Venture investors made billions from AI chipmaker Cerebras's IPO
Venture fund Benchmark earned a 12x return on its investment in Cerebras. After its Wall Street IPO, its stake is worth $3.2 billion — a return on an initial in

Three major venture capital funds received multi-billion dollar returns from the IPO of chipmaker Cerebras Systems, which went public on Wall Street on Thursday. This is one of the brightest examples of how an early bet on specialized AI chips pays off after a company enters the public market.
Benchmark took the biggest return
Benchmark, one of the first investors in Cerebras, owns approximately 8.1% of the company's shares. At $185 per share, its stake is worth around $3.2 billion — a 12-fold return on the original investment of $268 million. For venture capital, this is a classic success story: the fund invested in Cerebras at an early stage, when the company was far less known and its technology seemed like a risky bet.
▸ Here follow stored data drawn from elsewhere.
-- ==== Sys2Proof/Machine/Operands.lean ====
section
/-! DEFINITION. The operands a command reads at acceptance, and the registers' names and offsets
(spec 30_encoding.md R91, R96; 10_state.md R20 to R23, R38). -/

namespace Sys2Proof.Machine

/-- The registers of the window (R20). Reserved offsets have no constructor. -/
inductive Reg where
  | id
  | ctrl
  | status
  | cmd
  | errInfo
  | msgLenLo
  | msgLenHi
  | nblkLo
  | nblkHi
  | blkIdxLo
  | blkIdxHi
  | key (j : Fin 8)
  | data (j : Fin 4)
  | out (j : Fin 4)
deriving DecidableEq, Repr

/-- `off(REG)`: the offset of a register in the window (R20, R96). -/
def regOffset : Reg → Nat
  | .id => 0x00
  | .ctrl => 0x04
  | .status => 0x08
  | .cmd => 0x0C
  | .errInfo => 0x10
  | .msgLenLo => 0x14
  | .msgLenHi => 0x18
  | .nblkLo => 0x1C
  | .nblkHi => 0x20
  | .blkIdxLo => 0x24
  | .blkIdxHi => 0x28
  | .key j => 0x40 + 4 * j.val
  | .data j => 0x60 + 4 * j.val
  | .out j => 0x70 + 4 * j.val

/-- The register at an offset of the window (R71); `none` at the reserved offsets 0x2C to 0x3C (R41). Used on aligned
offsets only. -/
def regAt (off : Nat) : Option Reg :=
  match off / 4 with
  | 0 => some .id
  | 1 => some .ctrl
  | 2 => some .status
  | 3 => some .cmd
  | 4 => some .errInfo
  | 5 => some .msgLenLo
  | 6 => some .msgLenHi
  | 7 => some .nblkLo
  | 8 => some .nblkHi
  | 9 => some .blkIdxLo
  | 10 => some .blkIdxHi
  | 16 => some (.key 0)
  | 17 => some (.key 1)
  | 18 => some (.key 2)
  | 19 => some (.key 3)
  | 20 => some (.key 4)
  | 21 => some (.key 5)
  | 22 => some (.key 6)
  | 23 => some (.key 7)
  | 24 => some (.data 0)
  | 25 => some (.data 1)
  | 26 => some (.data 2)
  | 27 => some (.data 3)
  | 28 => some (.out 0)
  | 29 => some (.out 1)
  | 30 => some (.out 2)
  | 31 => some (.out 3)
  | _ => none

/-- The ID register's value, the ASCII bytes "CMAC" (R21). -/
def idValue : Word := 0x434D4143

/-- The key lengths INIT accepts (R8, R22, R197). -/
def keyLenLegal (kl : BitVec 6) : Bool := kl == 16 || kl == 24 || kl == 32

/-- INIT's key operand: `KEYB[0 .. KEYLEN-1]`; bytes at KEYLEN and above are ignored (R38, R44). -/
def keyOperand (s : State) : Key := (bytesOf s.keyB).take s.keyLen.toNat

/-- The key on the cipher port: byte `j` at bits 255-8j : 248-8j, unused bytes 0 (R50). -/
def portKey (k : Key) : BitVec 256 := keyStoreOfBytes k

/-- The request half of the cipher port while `cph_req_valid = 1` (R50). -/
structure PortRequest where
  keylen : BitVec 6
  key : BitVec 256
  block : BitVec 128
deriving DecidableEq, Repr

/-- The request half of the cipher port; `none` is `cph_req_valid = 0` (R50). -/
def cipherPort (s : State) : Option PortRequest :=
  s.pending.map fun r => ⟨BitVec.ofNat 6 r.key.length, portKey r.key, r.block⟩

/-- What a read of CTRL returns: `zext_32(IE << 8 | KEYLEN)` (R23). -/
def ctrlWord (s : State) : Word := (0 : BitVec 23) ++ bit s.ie ++ (0 : BitVec 2) ++ s.keyLen

/-- The effect of a write to CTRL (R23). -/
def writeCtrl (v : Word) (s : State) : State :=
  { s with keyLen := v.extractLsb' 0 6, ie := v.getLsbD 8 }

/-- The effect of a write to MSGLEN_LO (R35). -/
def writeMsgLenLo (v : Word) (s : State) : State := { s with msgLen := highWord s.msgLen ++ v }

/-- The effect of a write to MSGLEN_HI (R35). -/
def writeMsgLenHi (v : Word) (s : State) : State := { s with msgLen := v ++ lowWord s.msgLen }

/-- The effect of a write to KEYj (R38, R75). -/
def writeKey (j : Fin 8) (v : Word) (s : State) : State := { s with keyB := putWord s.keyB j.val v }

/-- The effect of a write to DATAj (R39, R75). -/
def writeData (j : Fin 4) (v : Word) (s : State) : State := { s with dataB := putWord s.dataB j.val v }

end Sys2Proof.Machine
end

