-- ==== Sys2Proof/Machine/Subkey.lean ====
section
/-! DEFINITION. The subkey generator: doubling in GF(2^128) and what is built on it (spec 40_subkey_generator.md). -/

namespace Sys2Proof.Machine

/-- The constant Rb (R112). -/
def rb : Block := 0x87

/-- `dbl(B)`, defined on values (R110). -/
def dbl (b : Block) : Block := if b.getLsbD 127 then (b <<< 1) ^^^ rb else b <<< 1

/-- `R[j]` of R111 before the constant is applied: byte `j` shifted left, with bit 7 of byte `j + 1` carried in. -/
def shiftedByte (b : Block) (j : Nat) : Byte :=
  if j = 15 then byteAt b 15 <<< 1 else (byteAt b j <<< 1) ||| (byteAt b (j + 1) >>> 7)

/-- `dbl(B)` in byte form with explicit carries (R111). -/
def dblBytes (b : Block) : List Byte :=
  (List.range 16).map fun j =>
    if j = 15 ∧ byteAt b 0 &&& 0x80 ≠ 0 then shiftedByte b j ^^^ 0x87 else shiftedByte b j

/-- `half(D)`, the inverse of `dbl` (R115). The hardware has no such command; it is here for statements. -/
def half (d : Block) : Block :=
  if d.getLsbD 0 then ((d ^^^ rb) >>> 1) ||| (1 <<< 127) else d >>> 1

/-- The subkeys of `l = E(k, 0^128)` (R113). -/
def subkeys (l : Block) : Block × Block := (dbl l, dbl (dbl l))

end Sys2Proof.Machine
end

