-- ==== Sys2Proof/Machine/Bus.lean ====
section
/-! DEFINITION. The host agent's step: address decoding, register reads and writes, and the command register
(spec 20_memory.md R70 to R73, R77; 10_state.md R20 to R41; 44_commands.md R190). -/

namespace Sys2Proof.Machine

/-- The address lies in `[CMAC_BASE, CMAC_BASE + 0x80)` (R70). -/
def inWindow (base addr : Nat) : Bool := decide (base ≤ addr ∧ addr < base + Config.windowBytes)

/-- `off = a - CMAC_BASE` (R71). -/
def offsetOf (base addr : Nat) : Nat := addr - base

/-- `off[1:0] = 0` (R73). -/
def aligned (off : Nat) : Bool := off % 4 == 0

/-- What a read of a register returns (R20 to R41). CMD and KEYj read 0 (R33, R38). -/
def readReg (r : Reg) (s : State) : Word :=
  match r with
  | .id => idValue
  | .ctrl => ctrlWord s
  | .status => statusWord s
  | .cmd => 0
  | .errInfo => s.errInfo
  | .msgLenLo => lowWord s.msgLen
  | .msgLenHi => highWord s.msgLen
  | .nblkLo => lowWord s.nblk
  | .nblkHi => highWord s.nblk
  | .blkIdxLo => lowWord s.blkIdx
  | .blkIdxHi => highWord s.blkIdx
  | .key _ => 0
  | .data j => wordAt s.dataB j.val
  | .out j => wordAt s.outB j.val

/-- What a read at an aligned offset of the window returns; reserved offsets read 0 (R41). -/
def readWindow (off : Nat) (s : State) : Word :=
  match regAt off with
  | some r => readReg r s
  | none => 0

/-- The effect of a command word written to CMD: the decoded command runs, an illegal word is rejected as R190 says. -/
def acceptWord (w : Word) (s : State) : Host.Outcome State Fault Refusal :=
  match decode w with
  | .command i => exec i s
  | .illegal _ => .next (rejectWord w s)

/-- The effect of a write to a register (R77). Writes to read-only registers are ignored (R41). -/
def writeReg (r : Reg) (v : Word) (s : State) : Host.Outcome State Fault Refusal :=
  match r with
  | .cmd => acceptWord v s
  | .ctrl => .next (writeCtrl v s)
  | .status => .next (writeStatus v s)
  | .msgLenLo => .next (writeMsgLenLo v s)
  | .msgLenHi => .next (writeMsgLenHi v s)
  | .key j => .next (writeKey j v s)
  | .data j => .next (writeData j v s)
  | .id | .errInfo | .nblkLo | .nblkHi | .blkIdxLo | .blkIdxHi | .out _ => .next s

/-- The effect of a write at an aligned offset of the window; reserved offsets ignore it (R41). -/
def writeWindow (off : Nat) (v : Word) (s : State) : Host.Outcome State Fault Refusal :=
  match regAt off with
  | some r => writeReg r v s
  | none => .next s

/-- The host agent receives a bus response. -/
def respondBus (r : BusResponse) (s : State) : State := { s with resp := r }

/-- One bus access (R70 to R73): outside the window the platform answers; a misaligned or non-32-bit access gets a bus
error and changes no state of the core, a read then returning 0; else the register is read or written. -/
def busStep (a : BusAccess) (s : State) : Host.Outcome State Fault Refusal :=
  match a with
  | .read addr =>
    if !inWindow s.base addr then .next (respondBus .platform s)
    else if !aligned (offsetOf s.base addr) then .next (respondBus (.readError 0) s)
    else .next (respondBus (.readData (readWindow (offsetOf s.base addr) s)) s)
  | .write addr v =>
    if !inWindow s.base addr then .next (respondBus .platform s)
    else if !aligned (offsetOf s.base addr) then .next (respondBus .writeError s)
    else writeWindow (offsetOf s.base addr) v (respondBus .writeDone s)
  | .readOther addr _ =>
    if !inWindow s.base addr then .next (respondBus .platform s) else .next (respondBus (.readError 0) s)
  | .writeOther addr _ =>
    if !inWindow s.base addr then .next (respondBus .platform s) else .next (respondBus .writeError s)

end Sys2Proof.Machine
end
Long-term investments in deep tech rarely deliver such impressive results. Usually, venture capital funds wait 10-15 years for a startup to grow into a large enterprise. Benchmark achieved this result thanks to a combination of choosing the right startup and the growth of the AI infrastructure market.
Eclipse and other investors also won
Venture capital fund Eclipse and several other early sponsors of Cerebras also received multi-billion dollar returns on their investments. Although exact amounts have not yet been disclosed, the stake of shares indicates the scale of their profits. Particularly interesting is that this concerns hardware (chips), not just software or internet services. This demonstrates investors' willingness to invest in the most fundamental level of AI infrastructure:
- Growing demand for computing power to train large language models
- Shortage of specialized solutions beyond NVIDIA
- Ability to sell to corporate customers and cloud providers
- Long-term contracts with major technology companies
Why Cerebras received a high valuation
The company develops specialized accelerators for AI and machine learning tasks. The AI accelerator market is growing rapidly, but the main players (NVIDIA, Intel) are already saturated with competition. There is now room for specialized solutions that are better suited to specific tasks. Cerebras positions itself as just such a solution — optimized for certain AI tasks. The IPO showed that investors are willing to pay big money for companies that help scale AI infrastructure.
What this means
Cereabras' success is a signal that hardware for AI has become an independent and extremely profitable market. Investors who bet on this niche early received generous rewards. For the ecosystem, this means a wave of new startups and investments in specialized AI chips in the coming years.